Do I have to give up generality in C++? I don't see how to do the linear "in-place merge" as with the C implementation unless we specialize. I'm not sure if it's possible to do an in-place merge of two STL lists either, since you don't have direct access to the next and previous pointers?
2 Answers 2
The loop
for(size_t i = 0; i < n/2; ++i) ++mid;may and should be replaced with
std::advance(mid, n/2)To answer your question on better ways of finding the midpoint, I don't think it is worthy: it complicates the logic, while the amount of calculation remains the same.
A condition
if(*first1 < *first2)breaks the stability of merge sort. This way, if two elements compared equal, the one from the second list would output first. Very standard mistake. To fix, either compare for<=, or change the order:if (*first2 < *first1) { *out = *first2; ++first2; } else { *out = *first1; ++first1;
std::distance may (probably will) be linear for a std::list.

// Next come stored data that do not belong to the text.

-- ==== Sys2Proof/Machine/Regulator.lean ====
section
/-! DEFINITION. The PID velocity regulator unit (42_pid_velocity_regulator.md): PID.SET and PID.TICK. -/

namespace Sys2Proof.Machine

/-! ## PID.SET -/

/-- The pseudocode of R141. -/
def setTarget (w : Wheel) (t : Number) (s : State) : Except Cause State :=
  if !t.isFinite then .error .nonFinite
  else if t.ne (s.pid.get w).target then
    .ok (s.setPid w { s.pid.get w with target := t, integral := .zero, cycles := 0 })
  else .ok s

/-- PID.SET (R141). -/
def execPidSet (w : Wheel) (t : Pattern) (s : State) : Host.Outcome State Fault Refusal :=
  perform (.pidSet w t) (setTarget w (s.numOperand t) s) s

/-! ## The REGULATING cycle (R145), one definition per line of its pseudocode -/

/-- `e <- PID[w].target - m`, with `m` the latest measured linear velocity. -/
def pidError (s : State) (w : Wheel) : Number := .sub s.cfg.num (s.pid.get w).target (s.ve.get w).lin

/-- `I <- PID[w].integral + e`. -/
def pidIntegral (s : State) (w : Wheel) : Number := .add s.cfg.num (s.pid.get w).integral (pidError s w)

/-- `der <- e - PID[w].prevErr`. -/
def pidDerivative (s : State) (w : Wheel) : Number := .sub s.cfg.num (pidError s w) (s.pid.get w).prevErr

/-- `inc <- ((KP × e) + (KI × I)) + (KD × der)`. -/
def pidIncrement (s : State) (w : Wheel) : Number :=
  .add s.cfg.num
    (.add s.cfg.num (.mul s.cfg.num s.cfg.kp (pidError s w)) (.mul s.cfg.num s.cfg.ki (pidIntegral s w)))
    (.mul s.cfg.num s.cfg.kd (pidDerivative s w))

/-- `u <- PID[w].duty + inc`, before saturation. -/
def pidRawDuty (s : State) (w : Wheel) : Number := .add s.cfg.num (s.pid.get w).duty (pidIncrement s w)

/-- "saturate duty to [-1, +1]". -/
def saturate (u : Number) : Number :=
  if Number.one.lt u then .one
  else if u.lt .negOne then .negOne
  else u

/-- The finiteness check: no intermediate is infinite or a NaN. -/
def pidAllFinite (s : State) (w : Wheel) : Bool :=
  (pidError s w).isFinite && (pidIntegral s w).isFinite && (pidDerivative s w).isFinite &&
  (pidIncrement s w).isFinite && (pidRawDuty s w).isFinite

/-- The Actuator call: "duty > 0 → forward(duty)", "duty < 0 → backward(-duty)", "duty == 0 → stop()". -/
def driveActuator (w : Wheel) (u : Number) (s : State) : Except Cause State :=
  if Number.zero.lt u then actForward w u s
  else if u.lt .zero then actBackward w u.neg s
  else .ok (actStop w s)

/-- A REGULATING cycle (R145). -/
def regulate (w : Wheel) (s : State) : Except Cause State :=
  if pidAllFinite s w then
    let u := saturate (pidRawDuty s w)
    driveActuator w u
      (s.setPid w { s.pid.get w with
        prevErr := pidError s w, integral := pidIntegral s w, duty := u, cycles := (s.pid.get w).cycles + 1 })
  else .error .nonFinite

/-! ## PID.TICK -/

/-- The pseudocode of R143; a STOPPED cycle performs `stop()` and writes no PID field (R144). -/
def pidCycle (w : Wheel) (s : State) : Except Cause State :=
  if s.stopped w then .ok (actStop w s) else regulate w s

/-- PID.TICK (R143). -/
def execPidTick (w : Wheel) (s : State) : Host.Outcome State Fault Refusal :=
  perform (.pidTick w) (pidCycle w s) s

end Sys2Proof.Machine
end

You could determine it once and pass it down.
Don't forget that for odd length lists one of them is n/2 and the other n/2+1.

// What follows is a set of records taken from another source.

-- ==== Sys2Proof/Machine/Quadrature.lean ====
section
/-! DEFINITION. The quadrature decoder unit (40_quadrature_decoder.md): QD.EDGEA and QD.EDGEB. -/

namespace Sys2Proof.Machine

/-- The transition table (R100): the count delta of an edge, from its channel, the new level read from it, and the
other channel's last-known level. -/
def qdelta : Chan → Bit → Bit → Int
  | .chanA, true, false => 1
  | .chanA, true, true => -1
  | .chanA, false, false => -1
  | .chanA, false, true => 1
  | .chanB, true, false => -1
  | .chanB, true, true => 1
  | .chanB, false, false => 1
  | .chanB, false, true => -1

/-- The count after a channel-A edge to level `a` (R102). -/
def countA (q : Qd) (a : Bit) : Int := q.ticks + qdelta .chanA a q.lastB

/-- The count after a channel-B edge to level `b` (R103). -/
def countB (q : Qd) (b : Bit) : Int := q.ticks + qdelta .chanB b q.lastA

/-- The pseudocode of R102. -/
def edgeA (w : Wheel) (a : Bit) (s : State) : Except Cause State :=
  if s.cfg.outOfTickRange (countA (s.qd.get w) a) then .error .tickRange
  else .ok (s.setQd w { s.qd.get w with ticks := countA (s.qd.get w) a, lastA := a })

/-- The pseudocode of R103. -/
def edgeB (w : Wheel) (b : Bit) (s : State) : Except Cause State :=
  if s.cfg.outOfTickRange (countB (s.qd.get w) b) then .error .tickRange
  else .ok (s.setQd w { s.qd.get w with ticks := countB (s.qd.get w) b, lastB := b })

/-- QD.EDGEA (R102). -/
def execQdEdgeA (w : Wheel) (a : Bit) (s : State) : Host.Outcome State Fault Refusal :=
  perform (.qdEdgeA w a) (edgeA w a s) s

/-- QD.EDGEB (R103). -/
def execQdEdgeB (w : Wheel) (b : Bit) (s : State) : Host.Outcome State Fault Refusal :=
  perform (.qdEdgeB w b) (edgeB w b s) s

end Sys2Proof.Machine
end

If the list is long allocating a vector may be expensive:
std::vector<typename InputIt::value_type> res;
You're working recursively remember so will have vectors of size n , n /2 , n/ 4 , .. allocated at the same time so end up with 2*n additional space allocated. And in fact create and destroy n*n the space (doing two recursions at each step).
You should look at std::splice which can be used to transfer between lists without creating or destroying values. That may not sound like a big deal for a storage type of int but as a general purpose template could be time consuming. Regardless the container is allocating and deallocating 'links' somewhere back there!
I would at least work 'destructively' removing from one list and adding to the result.
At the end you would have an empty original list and a nicely sorted result. You could then perform an std::swap(.,.).
If you're not prepared to change your function prototype (my idea requires you to pass in the list not just iterators) it is probably still worth copying the values out into a temporary list, doing it my way and copy the values back again!
You can take a bit of pressure off by reserve(.) on your vector since you know the required capacity. But as I said, I'm not sure it's right vehicle.